Educational Philosophy:
I believe education is an interactive process in which my role is to help guide students as they develop substantive knowledge and critical thinking skills. In addition to developing substantive knowledge and skills, homework assignments let me know how the class is doing as we go along so I can better assist students in learning the material. I am available to provide additional assistance and to answer any questions you have.

Learning Outcomes:
  Core Learning Outcomes

  1. Collect, present, and describe data using appropriate statistical techniques
  2. Apply fundamental concepts of probability
  3. Apply sampling methods and the central limit theorem
  4. Estimate population parameters using sample statistics
  5. Conduct tests of hypotheses
  6. Apply linear regression and correlation, nonparametric methods, and time series and forecasting techniques .

Core Assessment:

Class Assessment:

 Each student is responsible for: 

  • Completing weekly reading assignments
  • Participating in weekly online discussions
  • Completing simulated exercises and problems as assigned 
  • Completing three progress comprehensive examinations

Typical weekly assignments will include the following: 

  • Online Threaded Discussions.  A number of discussion questions will be posted online weekly in a thread titled Online Discussion Questions - Week #.  Each student is required to select a question that has not been answered, develop a complete answer, and post it in the thread. In addition, each student is required to post a short response or comment to another student's answer. On some weeks there may be more students than discussion questions, if this occurs, please choose one already answered. The purpose of these questions is to force you the student to confront the material and to further demonstrate your understanding of the material. I simply want you to put more time on task in order to learn, what is for most students, difficult material. They are straightforward and to the point by design and will elicit peer responses that mainly validate that the student's post are the correct answer or interpretation. You are to use your materials to help you answer the question, and only our course materials (no Wikipedia or outside sources) in the construction of your responses. Please refrain from excessive length or brevity and if your post merely is a quotation from the textbook you will not receive points as I expect graduate level work in this course.
  • Weekly simulated exercises and problems.  The instructor will provide an Excel data file or problem from the textbook containing measurements of several variables.  Each student will be required to use the data, as instructed, for the purpose of applying various methodological techniques during the semester using the MEGASTAT software with Excel.  Specific assignments will be provided by the instructor.  Additional simulated exercises and problems will be assigned as homework during the semester.  Information will be posted in the under related weekly menus.
  • Three progress examinations and accompanying instructions will be posted online in the Documents Sharing area of the classroom. These will be self-administered comprehensive tests and will be scheduled as follows:
    • Exam 1 covering Meier & Brudney Reading and Douglas A. Lind, William G. Marchal, and Samuel A. Wathn chapters 1-4 Due at End of Week 6
    • Exam 2 covering Douglas A. Lind, William G. Marchal, and Samuel A. Wathn chapters 5-9 Due at End of Week
    • Exam 3 covering Douglas A. Lind, William G. Marchal, and Samuel A. Wathn chapters 10-11, 13-14, and 17-18 Due at End of Week 17



Application Assignments (9 x 20 points each) = 180 points

Weekly Online Discussion Questions and Peer Responses (13 x 15 points each) =195 (15 points week 1, 10 points per question, 5 points per peer response weeks after). Responses and peer responses to online discussion questions will be evaluated as follows: 

15 points:  Complete and specific response / substantive, not a simple "I agree with you" peer response posted.
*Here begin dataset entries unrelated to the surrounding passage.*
/-- What a READ, a WRITE or a restore write carries through the part (R2, R66, R79, R125). -/
structure Job where
  volume : Nat
  account : Nat
  first : Nat
  blocks : Nat
  declared : Nat
  payload : List Byte
  stage : Stage
  /-- the charge c, present for an admitted WRITE -/
  charge : Option Nat
  /-- the epoch stamp of an admitted WRITE (R66) -/
  epoch : Option Nat
  /-- the grains of the pending entries the write waits on (R79) -/
  waits : List Nat
deriving DecidableEq, Repr

/-- The command of an accepted MGMT frame that the management unit has not yet taken: its 16 name bytes and its
argument area (R5, R185, R186). -/
structure Command where
  name : List Byte
  area : List Byte
deriving DecidableEq, Repr

/-- A transaction record (R2), keyed by port and tag in Device.txns. command is present until the management unit
takes a MGMT transaction's command (R173). -/
structure Txn where
  kind : Kind
  owed : Bool
  job : Job
  command : Option Command
deriving DecidableEq, Repr

/-- A write on the server write path: a server WRITE, or the restore write of a copy slot (R8, R125). -/
inductive WriteId where
  | server (port : PortId) (tag : Nat)
  | slot (k : SlotId)
deriving DecidableEq, Repr

/-! ### Pool port -/

/-- Who asked for a pool transaction (R10); its class follows from it (R11). -/
inductive Requester where
  | server (port : PortId) (tag : Nat)
  | preserve (volume grain : Nat)
  | slot (k : SlotId)
deriving DecidableEq, Repr

/-- A pool transaction: POOL READ or POOL WRITE with its pool block address and count (R11). -/
inductive PoolOp where
  | read (addr count : Nat)
  | write (addr count : Nat) (data : List Byte)
deriving DecidableEq, Repr

/-- A request that has no tag yet (R11). -/
structure PoolRequest where
  requester : Requester
  op : PoolOp
deriving DecidableEq, Repr

/-- State of a pool tag (R10). Moments are milliseconds of the reference oscillator. -/
inductive PoolTag where
  | free
  | busy (requester : Requester) (issuedAt : Nat)
  | quarantined (ends : Nat)
deriving DecidableEq, Repr

/-- The pool interface and arbiter: tags (R10), the three classes of the pool request queue in arrival order (R11),
the path streak (R12) and the pool link (R14). -/
structure Pool where
  tags : Vector PoolTag 64
  preserveQ : List PoolRequest
  pathQ : List PoolRequest
  copyQ : List PoolRequest
  streak : Nat
  link : Link
deriving DecidableEq, Repr

/-! ### Accounts and groups -/

/-- Quota state of an account (R19). -/
inductive QuotaState where
  | under | soft | expired
deriving DecidableEq, Repr

/-- An account record (R19). -/
structure Account where
  soft : Nat
  hard : Nat
  grace : Nat
  group : Nat
  usage : Nat
  held : Nat
  state : QuotaState
  deadline : Option CalTime
  hardArmed : Bool
  underflow : Bool
deriving DecidableEq, Repr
10 points:  Complete and specific response / no peer response posted.

10 points:  Minimal and general response / substantive, not a simple "I agree with you" peer response posted.

5 points:  Minimal and general response / no peer response posted.
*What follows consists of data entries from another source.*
-- ==== Sys2Proof/Machine/Admission.lean ====
section
/-! DEFINITION. The admission unit: the admission computation, the ends of charged writes, RELEASE, grace (chapter 2)
and the grace list and undated set (R52, R53). -/

namespace Sys2Proof.Machine

/-! ### Grace list and undated set -/

/-- R52: the grace list's order, by deadline and then by account number. -/
def Device.graceBefore (d : Device) (a b : Nat) : Bool :=
  let ra := ((d.account a).deadline.map CalTime.rank).getD 0
  let rb := ((d.account b).deadline.map CalTime.rank).getD 0
  ra < rb || (ra = rb && a < b)

/-- A list with an item put before the first item it comes before. -/
def insertBefore {α : Type} (before : α → α → Bool) (x : α) : List α → List α
  | [] => [x]
  | y :: ys => if before x y then x :: y :: ys else y :: insertBefore before x ys

/-- R52: an account with a deadline joins the grace list at the place its deadline and number give it. -/
def Device.joinGrace (d : Device) (a : Nat) : Device :=
  { d with clock.graceList := insertBefore d.graceBefore a (d.clock.graceList.filter (· ≠ a)) }

/-- R53: an account joins the undated set. -/
def Device.joinUndated (d : Device) (a : Nat) : Device :=
  { d with clock.undated := insertBefore (fun x y => decide (x < y)) a (d.clock.undated.filter (· ≠ a)) }

/-- R52, R53: an account leaves the grace list or the undated set, whichever holds it. -/
def Device.leaveGrace (d : Device) (a : Nat) : Device :=
  { d with clock.graceList := d.clock.graceList.filter (· ≠ a), clock.undated := d.clock.undated.filter (· ≠ a) }

/-- R27: an account enters grace from UNDER. -/
def Device.enterGrace (d : Device) (a : Nat) : Device :=
  let x := d.account a
  let d := d.setAccount a { x with state := .soft }
  let d := d.notify .quotaSoft (.account a) (.number (x.usage + x.held))
  if x.grace = 0 then
    let d := d.setAccount a { x with state := .expired, deadline := none }
    d.notify .quotaExpired (.account a) (.number x.soft)
  else if d.clock.valid then
    let d := d.setAccount a { x with state := .soft, deadline := some (d.clock.time.addHours x.grace) }
    d.joinGrace a
  else
    let d := d.setAccount a { x with state := .soft, deadline := none }
    d.joinUndated a

/-! ### Admission -/

/-- R24: a QUOTA refusal hands over QUOTA_HARD while the hard notice is armed, and disarms it. -/
def Device.refuseQuota (d : Device) (a : Nat) : Device :=
  let x := d.account a
  if x.hardArmed then
    (d.setAccount a { x with hardArmed := false }).notify .quotaHard (.account a) (.number x.limit)
  else d

/-- R25: a GROUP_QUOTA refusal hands over GROUP_FULL while the full notice is armed, and disarms it. -/
def Device.refuseGroup (d : Device) (g : Nat) : Device :=
  let x := d.group g
  if x.fullArmed then
    (d.setGroup g { x with fullArmed := false }).notify .groupFull (.group g) (.number x.limit)
  else d

/-- R26: the charge, and the soft check after it. -/
def Device.charge (d : Device) (a c : Nat) : Device :=
  let x := d.account a
  let g := d.group x.group
  let d := d.setAccount a { x with held := x.held + c }
  let d := d.setGroup x.group { g with held := g.held + c }
  if x.soft > 0 ∧ x.state = .under ∧ x.usage + x.held + c > x.soft then d.enterGrace a else d

/-- R24: stage 3 refuses a charge of c. -/
def Device.overQuota (d : Device) (a c : Nat) : Bool :=
  let x := d.account a
  x.usage + x.held + c > x.limit

/-- R25: stage 4 refuses a charge of c. -/
def Device.overGroup (d : Device) (a c : Nat) : Bool :=
  let i := (d.account a).group
  let g := d.group i
  i ≠ 0 && g.limit ≠ 0 && g.usage + g.held + c > g.limit

/-- R23 to R27: the admission computation for a charge of c; none when the write passes stage 5. -/
def Device.admission (d : Device) (a c : Nat) : Device × Option Status :=
  if c = 0 then (d, none)
  else if d.overQuota a c then (d.refuseQuota a, some .quota)
  else if d.overGroup a c then (d.refuseGroup (d.account a).group, some .groupQuota)
  else (d.charge a c, none)

/-- R23: the charge of a job, its declared grains clamped to its touched grains. -/
def Job.chargeOf (j : Job) : Nat := min j.declared (touchedCount j.first j.blocks)

/-! ### Ends of charged writes -/

/-- R30: the state re-check. -/
def Device.recheckState (d : Device) (a : Nat) : Device :=
  let x := d.account a
  if x.state ≠ .under ∧ x.usage + x.held ≤ x.soft then
    (d.setAccount a { x with state := .under, deadline := none }).leaveGrace a
  else d

/-- R30, R34, R35: the checks that follow a write end or a RELEASE. -/
def Device.quotaChecks (d : Device) (a : Nat) : Device :=
  let d := d.recheckState a
  let d := d.rearmAccount a
  d.rearmGroup (d.account a).group

/-- R28 without its checks: held moves to usage; usage stops at its greatest value. -/
def Device.chargeToUsage (d : Device) (a c : Nat) : Device :=
  let x := d.account a
  let g := d.group x.group
  let u := min (x.usage + c) Config.accountMax
  let d := d.setAccount a { x with held := x.held - c, usage := u }
  d.setGroup x.group { g with held := g.held - c, usage := g.usage + (u - x.usage) }

/-- R29 without its checks: held is released. -/
def Device.releaseCharge (d : Device) (a c : Nat) : Device :=
  let x := d.account a
  let g := d.group x.group
  let d := d.setAccount a { x with held := x.held - c }
  d.setGroup x.group { g with held := g.held - c }

/-- R28, R29: the end of an admitted write of charge c; a charge of 0 has no effect. -/
def Device.settleCharge (d : Device) (a c : Nat) (ok : Bool) : Device :=
  if c = 0 then d
  else (if ok then d.chargeToUsage a c else d.releaseCharge a c).quotaChecks a

/-- R31: what a RELEASE of r grains removes. -/
def Device.removedCount (d : Device) (a r : Nat) : Nat := min r (d.account a).usage

/-- R31: RELEASE on the account and its group, with its checks. -/
def Device.releaseGrains (d : Device) (a r : Nat) : Device :=
  let x := d.account a
  let g := d.group x.group
  let n := d.removedCount a r
  let d := d.setAccount a { x with usage := x.usage - n, underflow := x.underflow || decide (r > x.usage) }
  let d := d.setGroup x.group { g with usage := g.usage - n }
  d.quotaChecks a

/-- R32: an account's grace expires. -/
def Device.expire (d : Device) (a : Nat) : Device :=
  let d := { d with clock.graceList := d.clock.graceList.filter (· ≠ a) }
  let x := d.account a
  let d := d.setAccount a { x with state := .expired, deadline := none }
  let d := d.notify .quotaExpired (.account a) (.number x.soft)
  let d := d.rearmAccount a
  d.rearmGroup x.group

/-- R54: the expiry scan, at most n accounts. -/
def expiryScan : Nat → Device → Device
  | 0, d => d
  | n + 1, d =>
    match d.clock.graceList with
    | [] => d
    | a :: _ =>
      match (d.account a).deadline with
      | some t => if t.le d.clock.time then expiryScan n (d.expire a) else d
      | none => d

/-! ### ACCOUNT LOAD and GROUP LOAD -/

/-- R39: the account moves to another group, its usage and held with it. -/
def Device.moveGroup (d : Device) (a g' : Nat) : Device :=
  let x := d.account a
  if x.group = g' then d
  else
    let old := d.group x.group
    let d := d.setGroup x.group { old with usage := old.usage - x.usage, held := old.held - x.held }
    let new := d.group g'
    let d := d.setGroup g' { new with usage := new.usage + x.usage, held := new.held + x.held }
    d.setAccount a { x with group := g' }

/-- R40: the account's usage is set and its group follows by the difference. -/
def Device.loadUsage (d : Device) (a u : Nat) : Device :=
  let x := d.account a
  let g := d.group x.group
  let d := d.setAccount a { x with usage := u, underflow := false }
  d.setGroup x.group { g with usage := g.usage + u - x.usage }

/-- R38: the state after a load. -/
def Device.loadState (d : Device) (a : Nat) : Device :=
  let x := d.account a
  if x.soft = 0 ∨ x.usage + x.held ≤ x.soft then
    (d.setAccount a { x with state := .under, deadline := none }).leaveGrace a
  else if x.state = .under then d.enterGrace a
  else d

/-- R37: the limits, grace and group of an account, and its usage when given, taken whole as one event. -/
def Device.loadAccount (d : Device) (a soft hard grace group : Nat) (usage : Option Nat) : Device :=
  let x := d.account a
  let s := if hard > 0 ∧ soft > hard then hard else soft
  let old := x.group
  let d := d.setAccount a { x with soft := s, hard := hard, grace := min grace 2160 }
  let d := d.moveGroup a group
  let d := match usage with
    | some u => d.loadUsage a u
    | none => d
  let d := d.loadState a
  let d := d.rearmAccount a
  let d := d.rearmGroup old
  d.rearmGroup group

end Sys2Proof.Machine
end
7 points:  Extremely minimal and general response / substantive, not a simple "I agree with you" peer response posted.

2 points:  Extremely minimal and general response / no peer response posted

Exam 1=100 points

Exam 2=100 points

Exam 3 =150 points

Total points= 725
Grading Scale

A =  652.5 - 725 points
B =  580 -  652.49 points
C =  507.5 - 579 points
D =  435– 507.49 points
F =  below 435 points

Late Submission of Course Materials:
All assignments and exams are due on the specified dates.  There will be penalties for late work.

Classroom Rules of Conduct:

 You should have thoroughly read all required materials for the scheduled discussion topic. In addition, students are expected to think critically about the readings and lectures and to share your perspectives with the class throughout the semester.
You are required to work through all the practice exercises and to utilize Excel and use MEGASTAT software not base Excel nor a calculator to do the statistical calculations.

Academic Honesty:
As a learning community, the University upholds the highest standards of academic integrity in all its academic activities, by faculty, staff, administrators and students. Academic integrity involves much more than respecting intellectual property rights. It lies at the heart of learning, creativity, and the core values of the University. Those who learn, teach, write, publish, present, or exhibit creative works are advised to familiarize themselves with the requirements of academic integrity and make every effort to avoid possible offenses against it, knowingly or unknowingly. Park University 2012-2013 Graduate Catalog Page 21-22


Plagiarism is the appropriation of another person's ideas, interpretation, words (even a few), data, statements, illustration or creative work and their presentation as one's own. An offense against plagiarism constitutes a serious academic misconduct.  Although offenses against academic integrity can manifest themselves in various ways, the most common forms of offenses are plagiarism and cheating. Plagiarism goes beyond the copying of an entire article. It may include, but is not limited to: copying a section of an article or a chapter from a book, reproduction of an art work, illustration, cartoon, photograph and the like and passing them off as one's own. Copying from the Internet is no less serious an offense than copying from a book or printed article, even when the material is not copyrighted.

Plagiarism also includes borrowing ideas and phrases from, or paraphrasing, someone else's work, published or unpublished, without acknowledging and documenting the source. Acknowledging and documenting the source of an idea or phrase, at the point where it is utilized, is necessary even when the idea or phrase is taken from a speech or conversation with another person.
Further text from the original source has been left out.